By DOUG STEVENS*
Over the past few decades, as more and more women have entered the paid workforce, a popular notion has arisen that women's share of the workload has become increasingly unequal.
The concept of the "double shift", where women spend their days in paid employment and then come home to look after the family, has become firmly embedded in our thinking. The natural conclusion is that men do not pull their weight and work as hard. Therefore they must be lazy.
Yet the Time Use Survey carried out in 1998-99 by Statistics New Zealand, in partnership with the Ministry of Women's Affairs, showed this to be a myth. Announcing the results of this major study in May last year, Statistics New Zealand stated: "Men and women spend about the same amount of time working, on average seven hours a day or 49 hours a week".
It went on to explain that "females spent two hours a day more than males on unpaid work, while males spent two hours a day more than females on paid work".
Despite this well-researched evidence, the concept of gender inequality in time spent working continues. And the perception of a difference in working time between men and women is not confined to this country.
Recently I presented a paper at an international conference in Canada on time use. I had taken the data from the Time Use Survey and had looked at the time that men and women who were in relationships spent working at various stages of family life. My conclusion was that, when we collated both paid and unpaid work, the amount of time that men and women spent in work, at all stages of the family life cycle, was generally equal.

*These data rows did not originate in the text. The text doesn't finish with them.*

theorem State.ringFlit_keeps (hW : Within 8590000384 wz) (s : State) (st : Nat) (f : Flit) (hm : Keeps wz s₀ s) : Keeps wz s₀ (State.ringFlit s st f) := by
  unfold State.ringFlit
  repeat' first
    | (with_reducible refine Within.sub hW ?_; decide)
    | with_reducible assumption
    | with_reducible apply State.setStrm_keeps
    | with_reducible apply State.hbmWrite_keeps
    | with_reducible apply State.log_keeps
    | with_reducible apply State.modFrame_keeps
    | (extract_lets +onlyGivenNames x
       first
         | (with_reducible refine mem_cut (p := Keeps wz s₀ x) ?_ ?_ <;> [subst x; (clear_value x; intro _)])
         | (with_reducible refine mem_cut (p := Keeps wz s₀ x.2) ?_ ?_ <;> [subst x; (clear_value x; intro _)])
         | (have hx := fun y => x y; clear hx; subst x; try dsimp -zeta only)
         | clear_value x
         | subst x)
    | split

theorem State.portOut_keeps (hW : Within 87358655746 wz) (s : State) (st : Nat) (stripe : Nat) (f : Flit) (hm : Keeps wz s₀ s) : Keeps wz s₀ (State.portOut s st stripe f) := by
  unfold State.portOut
  repeat' first
    | (with_reducible refine Within.sub hW ?_; decide)
    | with_reducible assumption
    | with_reducible apply State.setStrm_keeps
    | with_reducible apply State.releaseEof_keeps
    | (extract_lets +onlyGivenNames x
       first
         | (with_reducible refine mem_cut (p := Keeps wz s₀ x) ?_ ?_ <;> [subst x; (clear_value x; intro _)])
         | (with_reducible refine mem_cut (p := Keeps wz s₀ x.2) ?_ ?_ <;> [subst x; (clear_value x; intro _)])
         | (have hx := fun y => x y; clear hx; subst x; try dsimp -zeta only)
         | clear_value x
         | subst x)
    | split

theorem State.portPass_keeps (hW : Within 95948590338 wz) (s : State) (site : Nat) (e : EndSlot) (f : Flit) (hm : Keeps wz s₀ s) : Keeps wz s₀ (State.portPass s site e f) := by
  unfold State.portPass
  repeat' first
    | (with_reducible refine Within.sub hW ?_; decide)
    | with_reducible assumption
    | with_reducible apply State.modYport_keeps
    | with_reducible apply State.yHold_keeps
    | with_reducible apply State.ringFlit_keeps
    | with_reducible apply State.portOut_keeps
    | split

theorem State.portDrain_keeps (hW : Within 95948590338 wz) (k : Nat) (site : Nat) (s : State) (hm : Keeps wz s₀ s) : Keeps wz s₀ (State.portDrain k site s) := by
  induction k generalizing s with
  | zero => exact hm
  | succ k ih =>
    unfold State.portDrain
    repeat' first
      | (with_reducible refine Within.sub hW ?_; decide)
      | with_reducible assumption
      | with_reducible apply ih
      | with_reducible apply State.setUnit_keeps
      | with_reducible apply State.portPass_keeps
      | (extract_lets +onlyGivenNames x
         first
           | (with_reducible refine mem_cut (p := Keeps wz s₀ x) ?_ ?_ <;> [subst x; (clear_value x; intro _)])
           | (with_reducible refine mem_cut (p := Keeps wz s₀ x.2) ?_ ?_ <;> [subst x; (clear_value x; intro _)])
           | (have hx := fun y => x y; clear hx; subst x; try dsimp -zeta only)
           | clear_value x
           | subst x)
      | split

As changes within the family took place, such as the birth of the first child, both partners adjusted their work patterns. The result was that the workload remained equally shared.
This finding went against the prevailing ideas and certainly was not what the conference organisers had expected. They had difficulty finding a logical place or theme that encompassed my research. Consequently I presented my paper under the theme "The Gender Inequality of Work".

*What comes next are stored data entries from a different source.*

theorem State.acquireRaw_keeps (hW : Within 134217728 wz) (s : State) (f : Nat) (l : Nat) (hm : Keeps wz s₀ s) : Keeps wz s₀ (State.acquireRaw s f l).2 := by
  unfold State.acquireRaw
  repeat' first
    | (with_reducible refine Within.sub hW ?_; decide)
    | with_reducible assumption
    | with_reducible apply State.tryLock_keeps
    | (extract_lets +onlyGivenNames x
       first
         | (with_reducible refine mem_cut (p := Keeps wz s₀ x) ?_ ?_ <;> [subst x; (clear_value x; intro _)])
         | (with_reducible refine mem_cut (p := Keeps wz s₀ x.2) ?_ ?_ <;> [subst x; (clear_value x; intro _)])
         | (have hx := fun y => x y; clear hx; subst x; try dsimp -zeta only)
         | clear_value x
         | subst x)
    | split
    | (with_reducible refine keeps_of_pair (by assumption) ?_)

theorem State.releaseRaw_keeps (hW : Within 68920804608 wz) (s : State) (f : Nat) (l : Nat) (hm : Keeps wz s₀ s) : Keeps wz s₀ (State.releaseRaw s f l) := by
  unfold State.releaseRaw
  repeat' first
    | (with_reducible refine Within.sub hW ?_; decide)
    | with_reducible assumption
    | with_reducible apply State.handLock_keeps
    | split

theorem State.forceRaw_keeps (hW : Within 68920805120 wz) (s : State) (f : Nat) (l : Nat) (hm : Keeps wz s₀ s) : Keeps wz s₀ (State.forceRaw s f l) := by
  unfold State.forceRaw
  repeat' first
    | (with_reducible refine Within.sub hW ?_; decide)
    | with_reducible assumption
    | with_reducible apply State.forceLock_keeps
    | with_reducible apply State.releaseRaw_keeps
    | split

So why is there such a disparity between the findings of the Time Use Survey and the prevailing popular perception of workload sharing by men and women in our society?

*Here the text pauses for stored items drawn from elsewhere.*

-- ==== Sys2Proof/Laws/Keeps14.lean ====
section
/-! SUPPORT. What the definitions from fnGrant to execSlotDefine may write: `Keeps wz s t` says that only the
parts of `wz` differ and that memories stay canonical. -/
set_option linter.unusedTactic false
set_option linter.unreachableTactic false
set_option linter.unusedVariables false
namespace Sys2Proof.Machine
variable {wz : Nat} {s₀ : State}
theorem fnGrant_keeps (hW : Within 67110144 wz) (k : Pkt) (f : Nat) (expert : Nat) (s : State) (hm : Keeps wz s₀ s) : Keeps wz s₀ (fnGrant k f expert s) := by
  unfold fnGrant
  repeat' first
    | (with_reducible refine Within.sub hW ?_; decide)
    | with_reducible assumption
    | (with_reducible intro _; try dsimp -zeta only)
    | with_reducible apply State.modFn_keeps
    | with_reducible apply State.finish_keeps
    | with_reducible apply State.command_keeps

theorem execFnGrant_keeps (hW : Within 67110144 wz) (k : Pkt) (fn : B8) (expert : B8) (s : State) (hm : Keeps wz s₀ s) : ∀ z, execFnGrant k fn expert s = .next z → Keeps wz s₀ z := by
  intro z ht
  unfold execFnGrant at ht
  injection ht with ht
  subst ht
  repeat' first
    | (with_reducible refine Within.sub hW ?_; decide)
    | with_reducible assumption
    | with_reducible apply fnGrant_keeps

theorem vfMap_keeps (hW : Within 1099578737920 wz) (k : Pkt) (m : B64) (s : State) (hm : Keeps wz s₀ s) : Keeps wz s₀ (vfMap k m s) := by
  unfold vfMap
  repeat' first
    | (with_reducible refine Within.sub hW ?_; decide)
    | with_reducible assumption
    | (with_reducible intro _; try dsimp -zeta only)
    | with_reducible apply State.finish_keeps
    | with_reducible apply State.command_keeps
    | (try dsimp -zeta only
       with_reducible refine Keeps.mk' (V := 1099578737920) rfl (hW.sub (by decide)) ?_ ?_ id ?_
       · (repeat' apply And.intro) <;> first | exact fun _ => rfl | exact fun h => zone_in h
       · first | exact id | exact fun _ => rfl)

theorem execVfMap_keeps (hW : Within 1099578737920 wz) (k : Pkt) (map : B64) (s : State) (hm : Keeps wz s₀ s) : ∀ z, execVfMap k map s = .next z → Keeps wz s₀ z := by
  intro z ht
  unfold execVfMap at ht
  injection ht with ht
  subst ht
  repeat' first
    | (with_reducible refine Within.sub hW ?_; decide)
    | with_reducible assumption
    | with_reducible apply vfMap_keeps

theorem headAssign_keeps (hW : Within 67126528 wz) (k : Pkt) (h : Nat) (f : Nat) (s : State) (hm : Keeps wz s₀ s) : Keeps wz s₀ (headAssign k h f s) := by
  unfold headAssign
  repeat' first
    | (with_reducible refine Within.sub hW ?_; decide)
    | with_reducible assumption
    | (with_reducible intro _; try dsimp -zeta only)
    | with_reducible apply State.modHead_keeps
    | with_reducible apply State.finish_keeps
    | with_reducible apply State.command_keeps

theorem execHeadAssign_keeps (hW : Within 67126528 wz) (k : Pkt) (head : B8) (fn : B8) (s : State) (hm : Keeps wz s₀ s) : ∀ z, execHeadAssign k head fn s = .next z → Keeps wz s₀ z := by
  intro z ht
  unfold execHeadAssign at ht
  injection ht with ht
  subst ht
  repeat' first
    | (with_reducible refine Within.sub hW ?_; decide)
    | with_reducible assumption
    | with_reducible apply headAssign_keeps

theorem poolAssign_keeps (hW : Within 335545600 wz) (k : Pkt) (p : Nat) (f : Nat) (s : State) (hm : Keeps wz s₀ s) : Keeps wz s₀ (poolAssign k p f s) := by
  unfold poolAssign
  repeat' first
    | (with_reducible refine Within.sub hW ?_; decide)
    | with_reducible assumption
    | (with_reducible intro _; try dsimp -zeta only)
    | with_reducible apply State.modPool_keeps
    | with_reducible apply State.finish_keeps
    | with_reducible apply State.command_keeps

theorem execPoolAssign_keeps (hW : Within 335545600 wz) (k : Pkt) (pool : B8) (fn : B8) (s : State) (hm : Keeps wz s₀ s) : ∀ z, execPoolAssign k pool fn s = .next z → Keeps wz s₀ z := by
  intro z ht
  unfold execPoolAssign at ht
  injection ht with ht
  subst ht
  repeat' first
    | (with_reducible refine Within.sub hW ?_; decide)
    | with_reducible assumption
    | with_reducible apply poolAssign_keeps

theorem poolSetup_keeps (hW : Within 335545600 wz) (k : Pkt) (p : Nat) (ro : Nat) (co : Nat) (ring : B64) (cpl : B64) (s : State) (hm : Keeps wz s₀ s) : Keeps wz s₀ (poolSetup k p ro co ring cpl s) := by
  unfold poolSetup
  repeat' first
    | (with_reducible refine Within.sub hW ?_; decide)
    | with_reducible assumption
    | (with_reducible intro _; try dsimp -zeta only)
    | with_reducible apply State.modPool_keeps
    | with_reducible apply State.finish_keeps
    | with_reducible apply State.command_keeps

theorem execPoolSetup_keeps (hW : Within 335545600 wz) (k : Pkt) (pool : B8) (ringOrder : B8) (cplOrder : B8) (ring : B64) (cpl : B64) (s : State) (hm : Keeps wz s₀ s) : ∀ z, execPoolSetup k pool ringOrder cplOrder ring cpl s = .next z → Keeps wz s₀ z := by
  intro z ht
  unfold execPoolSetup at ht
  injection ht with ht
  subst ht
  repeat' first
    | (with_reducible refine Within.sub hW ?_; decide)
    | with_reducible assumption
    | with_reducible apply poolSetup_keeps

theorem State.setTrust_keeps (hW : Within 69863556384 wz) (s : State) (v : Bool) (hm : Keeps wz s₀ s) : Keeps wz s₀ (State.setTrust s v) := by
  unfold State.setTrust
  repeat' first
    | (with_reducible refine Within.sub hW ?_; decide)
    | with_reducible assumption
    | (with_reducible apply foldl_keeps; intros; try dsimp -zeta only)
    | with_reducible apply State.modHead_keeps
    | with_reducible apply State.authFail_keeps
    | (extract_lets +onlyGivenNames x
       first
         | (with_reducible refine mem_cut (p := Keeps wz s₀ x) ?_ ?_ <;> [subst x; (clear_value x; intro _)])
         | (with_reducible refine mem_cut (p := Keeps wz s₀ x.2) ?_ ?_ <;> [subst x; (clear_value x; intro _)])
         | (have hx := fun y => x y; clear hx; subst x; try dsimp -zeta only)
         | clear_value x
         | subst x)
    | split
    | (try dsimp -zeta only
       with_reducible refine Keeps.mk' (V := 69863556384) rfl (hW.sub (by decide)) ?_ ?_ id ?_
       · (repeat' apply And.intro) <;> first | exact fun _ => rfl | exact fun h => zone_in h
       · first | exact id | exact fun _ => rfl)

The answer lies in what work we have considered when making the comparisons. Often when we have looked at the sharing of the workload between men and women, we have looked only at certain aspects of work within the home.
The opening article on "Women in New Zealand" in the Weekend Herald provided a good example of this. The statistical snapshot stated that women did 62 minutes of food and drink preparation a day, compared to 29 minutes by men, and that women spent 61 minutes cleaning to men's 15 minutes.
Yet if we were to choose lawn mowing, car maintenance or other outside work as the only basis for comparison, the figures would be unfairly biased towards men.
To get an accurate picture of who does what work we must look at all forms of work across the spectrum and not get carried away with comparisons about who does the washing or who cleans the car. It seems that men in our society are too often seen as a large, slow-moving target and so it is tempting to take a pot-shot at them.
On receiving Statistics New Zealand's finding that the workload between men and women was evenly shared, the Herald ran a story that stated, "Survey confirms what women already know. A woman's work is never done" and that "women spent twice the amount of time on cooking, cleaning and laundry than men".
While it is undoubtedly true that women do more housework, this selective reporting of the findings of the survey could only reinforce the public perception that women in this country work harder and longer than their male counterparts.
The Herald's front-page article made very little of the fact that men carried an equal workload and that, while they might not do as much housework, they spent considerably more time than women in other work-related activities.
So the myth of the lazy male was perpetuated.
What really happens? As an example, the birth of the first child in a family leads to the work patterns of both the mother and the father changing dramatically. The time spent working by both genders increases as they add the care of the child to their workloads.
The time spent by women in paid employment drops, while the time she spends in unpaid work rises. But the pattern of male work also changes. The male takes on slightly more paid work, as well as considerably more unpaid work within the home.
Yet despite this major change in their lives, with the consequent need for both partners to radically adjust their work habits, the survey showed that the time men and women spent working remained evenly shared.
Therefore, based on the evidence of the most comprehensive time use study ever done in this country, it is not true to say that women work longer hours than men.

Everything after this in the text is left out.